Mi-2 beta is the main component of the nucleosome remodeling and deacetylase complex and plays an important role in epigenetic transcriptional repression. Here we show that the amino-terminal and carboxyl-terminal regions of Mi-2 beta have distinct transcriptional activities and bind to BRG1, a component of the SWI/SNF complex, and the RET finger protein (RFP), respectively. Analysis by luciferase reporter assay revealed that the amino-terminal region of Mi-2 beta has a strong transactivating ability, whereas its carboxyl-terminal region has transcriptional repressive activity. Co-localization and association of Mi-2, RFP, and histone deacetylase 1 suggested that these proteins cooperate in transcriptional repression.

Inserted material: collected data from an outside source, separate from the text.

-- ==== Sys2Proof/Laws/KeepsDoze.lean ====
section
/-! SUPPORT. What the operations of Machine/Doze.lean keep. -/

namespace Sys2Proof.Machine

theorem keeps_dozeTrace {same : Bool} {a s : State} {i : Fin 256} {typ wake : Nat} (h0 : Keeps same a s) :
    Keeps same a (dozeTrace s i typ wake) := by
  unfold dozeTrace
  try dsimp only
  repeat' first
    | (with_reducible first
        | assumption | apply keeps_traceCore | apply keeps_traceCluster)
    | intro _
    | split

theorem keeps_setDoze {same : Bool} {a s : State} {i : Nat} {d : DozeSt} (h0 : Keeps same a s) :
    Keeps same a (setDoze s i d) := by
  unfold setDoze
  try dsimp only
  repeat' first
    | (with_reducible first
        | assumption | simp only [keeps_mk_iff])
    | intro _
    | split

theorem keeps_execDomainDoze {same : Bool} {a : State} {i : Fin 256} {s : State} (h0 : Keeps same a s) :
    KeepsRes same a (execDomainDoze i s) := by
  unfold execDomainDoze
  try dsimp only
  repeat' first
    | (with_reducible first
        | assumption | apply keeps_dozeTrace | apply keeps_setDoze | apply keepsRes_next | apply keepsRes_fault |
          apply keepsRes_refused)
    | intro _
    | split

theorem keeps_execDomainWake {same : Bool} {a : State} {i : Fin 256} {s : State} (h0 : Keeps same a s) :
    KeepsRes same a (execDomainWake i s) := by
  unfold execDomainWake
  try dsimp only
  repeat' first
    | (with_reducible first
        | assumption | apply keeps_setDoze | apply keepsRes_next | apply keepsRes_fault | apply
          keepsRes_refused)
    | intro _
    | split

theorem keeps_execDomainWakeComplete {same : Bool} {a : State} {i : Fin 256} {s : State} (h0 : Keeps same a s) :
    KeepsRes same a (execDomainWakeComplete i s) := by
  unfold execDomainWakeComplete
  try dsimp only
  repeat' first
    | (with_reducible first
        | assumption | apply keeps_setDoze | apply keeps_dozeTrace | apply keepsRes_next | apply keepsRes_fault |
          apply keepsRes_refused | simp only [keeps_mk_iff])
    | intro _
    | split

end Sys2Proof.Machine
end

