theorem next_execI3cCommand {blocks : List (BitVec 512)} {s : State} : ∃ next, execI3cCommand blocks s = .next next := by
  unfold execI3cCommand
  try dsimp only
  repeat' first
    | (with_reducible first
        | apply answers)
    | split

theorem next_execInjectionTokenRefill {s : State} : ∃ next, execInjectionTokenRefill s = .next next := by
  unfold execInjectionTokenRefill
  try dsimp only
  repeat' first
    | (with_reducible first
        | apply answers)
    | split

theorem next_execInstallKey {m : VangaerIn} {s : State} : ∃ next, execInstallKey m s = .next next := by
  unfold execInstallKey
  try dsimp only
  repeat' first
    | (with_reducible first
        | apply answers)
    | split

theorem next_execInvalidateCompletion {itag : Nat} {s : State} : ∃ next, execInvalidateCompletion itag s = .next next := by
  unfold execInvalidateCompletion
  try dsimp only
  repeat' first
    | (with_reducible first
        | apply answers)
    | split

theorem next_execInvalidateReadExpiry {itag : Nat} {s : State} : ∃ next, execInvalidateReadExpiry itag s = .next next := by
  unfold execInvalidateReadExpiry
  try dsimp only
  repeat' first
    | (with_reducible first
        | apply answers)
    | split

theorem next_execJr {c : Fin 192} {w : CoreWord} {s : State} : ∃ next, execJr c w s = .next next := by
  unfold execJr
  try dsimp only
  repeat' first
    | (with_reducible first
        | apply answers | apply next_issue)
    | split

theorem next_execKSetGo {session stream key : Nat} {s : State} : ∃ next, execKSetGo session stream key s = .next next := by
  unfold execKSetGo
  try dsimp only
  repeat' first
    | (with_reducible first
        | apply answers)
    | split

theorem next_execKernelLaunch {id : Nat} {s : State} : ∃ next, execKernelLaunch id s = .next next := by
  unfold execKernelLaunch
  try dsimp only
  repeat' first
    | (with_reducible first
        | apply answers)
    | split

theorem next_execKeyExchange {session : Nat} {s : State} : ∃ next, execKeyExchange session s = .next next := by
  unfold execKeyExchange
  try dsimp only
  repeat' first
    | (with_reducible first
        | apply answers)
    | split

theorem next_execKeyProg {session stream : Nat} {keySet : StreamKeyIn} {s : State} : ∃ next, execKeyProg session stream keySet s = .next next :=
    by
  unfold execKeyProg
  try dsimp only
  repeat' first
    | (with_reducible first
        | apply answers)
    | split

theorem next_execLd {c : Fin 192} {w : CoreWord} {s : State} : ∃ next, execLd c w s = .next next := by
  unfold execLd
  try dsimp only
  repeat' first
    | (with_reducible first
        | apply answers | apply next_issue)
    | split

theorem next_runLease {id op : Nat} {here : State → CmdRec → State} {s : State} : ∃ next, runLease id op here s = .next next :=
    by
  unfold runLease
  try dsimp only
  repeat' first
    | (with_reducible first
        | apply answers)
    | split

Furthermore, the functional importance of the association of Mi-2 beta and RFP was confirmed by using Rfp-/- fibroblasts. On the other hand, we demonstrated that Mi-2 and BRG1 were associated with each other and that the bromodomain region of BRG1 strongly suppressed transactivation by the amino-terminal region of Mi-2 beta. The findings that Mi-2 beta interacts with both transactivating and repressing proteins and directly associates with another chromatin remodeling protein, BRG1, provide new insight into the formation of multiprotein supercomplex involved in transcriptional regulation.